Consider calculating the average price per unit (item) to identify discrepancies.

10. Handling Categorical Data: Question: For categorical columns (e.g., Item Name), consider encoding or transforming them into a format suitable for analysis. Answer:

The code data_encoded = pd.get_dummies(data, columns=['item_name'], prefix='item') has encoded the categorical column 'item_name' using one-hot encoding, resulting in a new DataFrame with binary columns for each unique item name. This encoding is suitable for analysis, machine learning models, and various other applications where categorical data needs to be represented in a numerical format.

Key Points:

The pd.get_dummies function has created binary columns for each unique item name.
Columns are prefixed with 'item_' to distinguish them from other columns.
Each row now has a 1 in the corresponding 'item' column, indicating the presence of that item, and 0 in all other 'item' columns.

Exploratory Data Analysis

1. What are the top 5 items available in the store based on the quantity sold?

Answer:

The top 5 items available in the store, ranked by the total quantity sold, are as follows:

Chicken Bowl: 752.0 units Chicken Burrito: 584.0 units Chips and Guacamole: 501.0 units Steak Burrito: 383.0 units Canned Soft Drink: 340.0 units

2. What are the top 3 most ordered items in the 'choice_description' category, considering unique names?

Answer:

The top 3 most ordered items in the 'choice_description' category, based on the total quantity sold, are:

[Diet Coke]: 158.0 units [Coke]: 135.0 units [Sprite]: 89.0 units

3. What is the total order count based on the 'order_id' column?

Answer:

The total order count in the dataset, considering unique order IDs, is 4563. This count represents the number of distinct orders made in the dataset.

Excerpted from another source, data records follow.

-- ==== Sys2Proof/Machine/Admin.lean ====
section
/-! DEFINITION. Sys2Proof/Machine/Admin.lean: the administrative commands of contexts, queues, tables and partitions
(R51, R53, R69, R86, R155, R278-R280, R302), segments (R292, R293) and invalidation (R304-R306). -/
namespace Sys2Proof.Machine

/-- A partition that exists and is not being removed (R321). -/
def State.partOk (s : State) (pid : Nat) : Bool := match Tab.at? s.parts pid with
  | some p => p.st == 0
  | none => false

/-- Steps 1 to 3 of R279 for a command that names one block in host memory by a bus address (R260): the checks `pre`, then
the block of `n` bytes at `a` is read (stage 1), then `k` runs with the block as range 0. -/
def State.admBlock (s : State) (cl : Client) (c : Cmd) (pre : Chk Unit) (a n : Nat) (k : Client → Cmd → State → State) : State :=
  if c.stage = 0 then
    s.checked cl (do pre; need (c.clean && decide (a + n ≤ 2 ^ 64)) stBadOperand; s.mapAll cl c 0 false a n) fun ps =>
      (s.updCmd cl (fun c => { c with ranges := [ps] })).fetchThen cl 0 1 (itemsOf true ps) (fun cl c s => s.withOperands cl c (k cl))
  else s.withOperands cl c (k cl)

/-- A command that waits: it stays in stage 8 with its work. -/
def State.waitFor (s : State) (cl : Client) (w : Work) : State :=
  s.updCmd cl (fun c => { c with phase := .running, stage := 8, items := [], work := w })

/-! ### CONTEXT_CREATE (R51, R278-R280) -/

/-- Step 2 of R279 for CONTEXT_CREATE. -/
def ctxFields (c : Cmd) : Bool :=
  c.clean && decide (c.fld 8 2 0 9 ≤ 256) && (c.fld 10 1 0 1 == 1 || c.fld 12 4 0 20 == 0) && (c.fld 8 2 0 9 != 0 || c.fld 16 2 0 12 != 0)

/-- The binding and page are free in the function (R51); CID 0 is outside the rule. -/
def State.bindingFree (s : State) (fn : Nat) (pasid : Option Nat) (dbp : Nat) : Bool :=
  !Tab.ex s.ctxs (fun i x => i != 0 && x.fn == fn && (x.pasid == pasid || x.dbp == dbp))

/-- CONTEXT_CREATE (R51): the lowest free CID is taken (log entry 7). -/
def State.doCtxCreate (cl : Client) (c : Cmd) (s : State) : State :=
  let fn := c.fld 8 2 0 9
  let pasid := if c.fld 10 1 0 1 = 1 then some (c.fld 12 4 0 20) else none
  let pid := c.fld 11 1 0 6
  let dbp := c.fld 16 2 0 12
  let key := c.fld 18 1 0 6
  let x := s.keySlot key
  s.checked cl (do
    need (key == 0 || s.build.keys) stUnitAbsent
    need (ctxFields c) stBadOperand
    need (((Tab.at? s.fns fn).map (·.en)).getD false && s.bindingFree fn pasid dbp) stBadOperand
    need (s.partOk pid && (key == 0 || (x.st == .loaded && x.pid == some pid))) stNotPermitted) fun _ =>
    match Tab.freeFrom s.ctxs 1 4095 with
    | some cid => ({ s with ctxs := Tab.put s.ctxs cid { fn := fn, pasid := pasid, pid := some pid, dbp := dbp, key := key } }).pushIso.finish cl stOk cid 0
    | none => s.finish cl stNoContext 0 0

/-! ### Queues (R69, R75, R280) -/

/-- Step 2 of R279 for QUEUE_CREATE. -/
def queueFields (c : Cmd) : Bool :=
  let lg := c.fld 10 1 0 5
  c.clean && decide (4 ≤ lg ∧ lg ≤ 16 ∧ (c.fld 11 1 0 2 = 3 → lg ≤ 8) ∧ c.fld 11 1 2 2 ≤ 2 ∧ c.fld 32 4 0 26 ≤ 60000000) &&
  c.num 16 8 % 4096 == 0 && c.num 24 8 % 4096 == 0

/-- Two addresses lie in one segment of a context. -/
def State.oneSeg (s : State) (cid a b : Nat) : Bool := match Tab.at? s.ctxs cid with
  | some x => match x.segOf a, x.segOf b with
    | some i, some j => i.1 == j.1
    | _, _ => false
  | none => false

4. How is revenue calculated, and what is the overall revenue for the dataset?

Answer:

Revenue is calculated by multiplying the 'item_price' by the 'quantity' for each row. The formula for revenue is: revenue = item_price * quantity. The total revenue generated from all orders in the dataset is $39,237.02.

5. What is the average revenue per order for the top 5 and bottom 5 items in the dataset?

Answer:

The average revenue per order for the top 5 items is approximately $18.18. The average revenue per order for the bottom 5 items is approximately $2.37.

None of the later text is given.